Это время не только чтобы подкрепиться, но и чтобы неформально пообщаться с коллегами из других команд. Мы обсуждаем всё подряд — от фильмов и игр до планов на вечер, но иногда разговор может плавно перетекать и в рабочие темы. После обеда я часто выхожу на небольшую прогулку по аллее возле офиса. 15-20 минут на свежем воздухе помогают перезагрузиться перед второй половиной дня.

Вернувшись с прогулки, я возвращаюсь к работе над основной задачей. Если мини-тест до обеда показал неожиданный результат, начинается детективная работа: поиск причин и их устранение. Здесь мне помогают корпоративные ИИ-инструменты, которые берут на себя часть рутинного анализа.
Если же эксперимент успешен и не требует масштабной проверки, я оформляю результат в Jira и готовлю Merge Request для код-ревью. Ревьювером, как правило, выступает коллега из команды: его экспертиза в проекте и понимание бизнес-контекста на данном этапе незаменимы и дают гораздо больше, чем даже самые продвинутые ИИ-ассистенты.
Когда для финального решения нужен ещё один полноценный прогон, я вношу необходимые правки в пайплайн обучения и ставлю задачу на ночной запуск.
Вечер: коммуникация, ревью и… спортзал
Затем я переключаюсь на задачи, которые не требуют глубокой концентрации, но не менее важны: проверяю почту, провожу код-ревью для коллег, или объясняю логику работы ML-моделей аналитикам из бизнес-команды. Это важная часть работы – поддерживать общее понимание работы системы и делиться экспертизой.
В 18:30 формально рабочий день заканчивается… но это не всегда значит, что пора домой.
Дважды в неделю я отправляюсь спортзал, который находится прямо в офисном здании (фото зала?). Чтобы полностью переключиться, я провожу час на беговой дорожке, слушая подкасты или энергичную музыку.
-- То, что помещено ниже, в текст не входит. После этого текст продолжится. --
/-- IMAGE_FORMAT_COMPLETE (R182). -/
def execImageFormatComplete (write : MemWrite) (s : State) : Host.Outcome State Fault Refusal :=
  whenRunning (endFormat write) s

/-- HEADER_FORMAT_REQUEUE (R182). -/
def execHeaderFormatRequeue (s : State) : Host.Outcome State Fault Refusal := whenRunning remakeOwn s

end Sys2Proof.Machine
end

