-- ==== Sys2Proof/Machine/Core.lean ====
section
/-! DEFINITION. The machine as the host takes it. -/

def Sys2Proof.core : Host.Core :=
  { State := Sys2Proof.Machine.State, Fault := Sys2Proof.Machine.Fault, Refusal := Sys2Proof.Machine.Refusal,
    step := Sys2Proof.Machine.step, reset := Sys2Proof.Machine.State.reset }
end

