/-! ### Trunk resets -/

/-- RESET with scope TRAFFIC (chapter 10, 10.6; the reset tables of chapters 2, 3, 6, 7 and 8): in READY the turn is abandoned, the
waiting reports are discarded and the waiting REPLYs kept, every count of the SUMMARY is 0, JOINING rows become ABSENT, miss counts,
raised marks and downstream queues are cleared, requests, the cache and the miss list are emptied; the REPLY is queued; and then every
open deposit is committed as UNCONFIRMED, in row order, with its reports behind the REPLY (7.7). The configuration tables, the accounts
but for their balance and held amount, the rounds' slots but for steps inserted by a commit's overflow (8.7), the write queue and the
record memory are kept. That the clocks, with what the blocks have been told and not yet worked off, are kept is the model's choice in
part (log 30), and so is the count that makes an open slot the next turn (log 18). While RESTORING only the REPLY is queued. -/
def Obligations.ResetTrafficClears : Prop :=
  (∀ (tag : Byte) (s : State), s.serves →
    let cleared : State := { s with
      slc := { s.slc with
        rows := s.slc.rows.map fun row => { row with
          state := if row.state = .joining then .absent else row.state, miss := 0, joinPrior := none, queue := [], raised := false }
        turn := none, sinceOpen := 32, contention := false, streak := 0, lastAttention := 61, lastRoutine := 61
        polls := 0, noAnswers := 0, collisions := 0, ignoredJoins := 0 }
      clu := { entries := Table.replicate 32 none, recency := [], missList := [], slotWait := [], hits := 0, misses := 0
               memoryErrors := 0 }
      au := { s.au with requests := [], grants := 0, denials := 0, releases := 0, ignoredCloses := 0 }
      rmi := { s.rmi with fetchRun := 0, port := match s.rmi.port with
        | some (.fetch b _) => some (.fetch b true)
        | port => port }
      tp := { s.tp with waiting := s.tp.waiting.filter (·.isReply), crcErrors := 0, droppedReports := 0, commandOverruns := 0 } }
    exec (.resetTraffic tag []) s =
      .next ((List.finRange 192).foldl (fun u r => commitDeposit false r u) (cleared.replied 0x15 tag .ok .none)) ∧
    ((∀ r, s.au.deposits.get r = none) → exec (.resetTraffic tag []) s = .next (cleared.replied 0x15 tag .ok .none))) ∧
  (∀ (tag : Byte) (s : State), s.serves →
    ∃ t : State, exec (.resetTraffic tag []) s = .next t ∧ t.slc.turn = none ∧ t.au.requests = [] ∧
      (∀ a, (t.slc.rows.get a).state = (if (s.slc.rows.get a).state = .joining then .absent else (s.slc.rows.get a).state) ∧
        (t.slc.rows.get a).miss = 0 ∧ (t.slc.rows.get a).raised = false ∧ (t.slc.rows.get a).joinPrior = none ∧
        (t.slc.rows.get a).serial = (s.slc.rows.get a).serial ∧ (t.slc.rows.get a).rejoin = (s.slc.rows.get a).rejoin ∧
        ((∀ r, (serviceOf s r).name ≠ .serviceWait) → (t.slc.rows.get a).queue = [])) ∧
      (∀ r, (configOf s r).isSome = true → t.au.deposits.get r = none) ∧ (∀ r, configOf t r = configOf s r) ∧
      (∀ i, t.clu.entries.get i = none) ∧ t.clu.missList = [] ∧ t.clu.slotWait = [] ∧
      (∀ i, (t.rm.slots.get i).isSome = (s.rm.slots.get i).isSome) ∧ UpEntry.reply 0x15 tag .ok .none ∈ t.tp.entries ∧
      t.tk = s.tk ∧ t.rmi.queue = s.rmi.queue ∧ t.rmi.fetchRun = 0 ∧ t.rmi.restoring = false ∧ t.tp.effective = s.tp.effective ∧
      t.memory = s.memory ∧ t.hold = .running ∧
      (∀ a, (t.slc.rows.get a).pinned = (s.slc.rows.get a).pinned) ∧ t.ft.profiles = s.ft.profiles ∧
      t.au.windows = s.au.windows ∧ t.au.classes = s.au.classes ∧ t.au.costs = s.au.costs ∧ t.tp.written = s.tp.written ∧
      (∀ n, t.au.accounts.get n = { s.au.accounts.get n with
        balance := (t.au.accounts.get n).balance, held := (t.au.accounts.get n).held }) ∧
      (∀ i, s.rm.slots.get i = none → t.rm.slots.get i = none) ∧
      (∀ i rd, s.rm.slots.get i = some rd → ∃ more : List Step,
        t.rm.slots.get i = some { rd with steps := rd.steps ++ more, allowance := rd.allowance - more.length } ∧
        ∀ st ∈ more, st.origin = .inserted ∧ st.state = .pending) ∧
      (∀ r, (serviceOf s r).name ≠ .serviceWait → serviceOf t r = serviceOf s r)) ∧
  (∀ (tag : Byte) (s : State), s.hold = .running → s.tp.occupancy < 128 → s.rmi.restoring = true →
    exec (.resetTraffic tag []) s = .next (s.replied 0x15 tag .ok .none))

/-- RESET with scope FULL (chapter 10, 10.6; chapter 9, 9.8): the part holds, the turn and the memory operation are abandoned (a
write leaves what `cut` says, log 29), the write queue is gone, every waiting entry and reservation is discarded and the REPLY
stands behind the entry on the line. When its last byte has been sent every block takes its COLD values and the restore begins. That
the straps are read then is the model's reading of section 11.5 (log 28). -/
def Obligations.ResetFullHoldsAndRestarts : Prop :=
  (∀ (tag : Byte) (cut : Residue) (s : State), s.hold = .running → s.tp.occupancy < 128 →
    exec (.resetFull tag [] cut) s = .next { s with
      memory := (match activeWrite s with
        | some e => s.memory.writeCut (e.body.units s.memory) cut
        | none => s.memory)
      hold := .trunkFull
      slc := { s.slc with turn := none }
      rmi := { s.rmi with port := none, queue := [] }
      tp := { s.tp with receiver := .hunt, waiting := [], reserved := 0 }.enqueue (.reply 0x15 tag .ok .none) }) ∧
  (∀ (straps : Straps) (e : UpEntry) (s : State), s.hold = .trunkFull → s.tp.line = some e → s.tp.waiting = [] →
    exec (.fullResetReplySent straps) s = .next { State.reset with
      rmi := RecordMemory.cold .trunkFull, memory := s.memory, hold := .running, straps := straps, free := s.free,
      pending := s.pending })

/-! ### The record memory -/

/-- The port arbiter (chapter 9, 9.3), with the port free: while RESTORING the restore's next read is granted; a waiting write goes
first after three fetches; otherwise the oldest QUEUED fetch is granted and becomes stale when a card write to its bucket waits;
otherwise a waiting write is granted; otherwise the port stays free. Nothing else changes. -/
def Obligations.PortArbiterGrants : Prop :=
  ∀ s : State, s.hold = .running → s.rmi.port = none →
    (s.rmi.restoring = true → exec .portGrant s = .next { s with rmi := { s.rmi with port := (match s.rmi.progress with
      | .identify _ => some .identification
      | .header => some .header
      | .records _ => some .record
      | .ended => none) } }) ∧
    (∀ (e : WriteEntry) (rest : List WriteEntry), s.rmi.restoring = false → s.rmi.queue = e :: rest →
      (s.rmi.fetchRun = 3 ∨ ∀ m ∈ s.clu.missList, m.granted = true) →
      exec .portGrant s = .next { s with rmi := { s.rmi with
        port := some .write, fetchRun := 0, queue := { e with inProgress := true } :: rest } }) ∧
    (∀ (before after : List MissEntry) (m : MissEntry), s.rmi.restoring = false → (s.rmi.queue = [] ∨ s.rmi.fetchRun ≠ 3) →
      s.clu.missList = before ++ m :: after → (∀ x ∈ before, x.granted = true) → m.granted = false →
      (s.clu.missList.map (·.bucket)).Nodup →
      let stale := s.rmi.queue.any fun e => (e.body.card.map fun n => n.toNat % 4096) == some m.bucket.val
      exec .portGrant s = .next { s with
        clu := { s.clu with missList := before ++ { m with granted := true, stale := stale } :: after }
        rmi := { s.rmi with port := some (.fetch m.bucket false), fetchRun := min 3 (s.rmi.fetchRun + 1) } }) ∧
    (s.rmi.restoring = false → s.rmi.queue = [] → (∀ m ∈ s.clu.missList, m.granted = true) → exec .portGrant s = .next s)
А если день пятничный, то могу зайти в игровую комнату — в это время там почти всегда найдётся компания для настольных игр. Это идеальный способ завершить неделю.

Вместо заключения
Так проходит мой типичный день в MAGNIT TECH. Как видите, работа ML-инженера — это не только про алгоритмы и код, но и про решение реальных бизнес-задач, командную работу и возможность расти в современной технологической среде. Если вам близок такой формат — смело начинайте свой путь в машинном обучении. Удачи!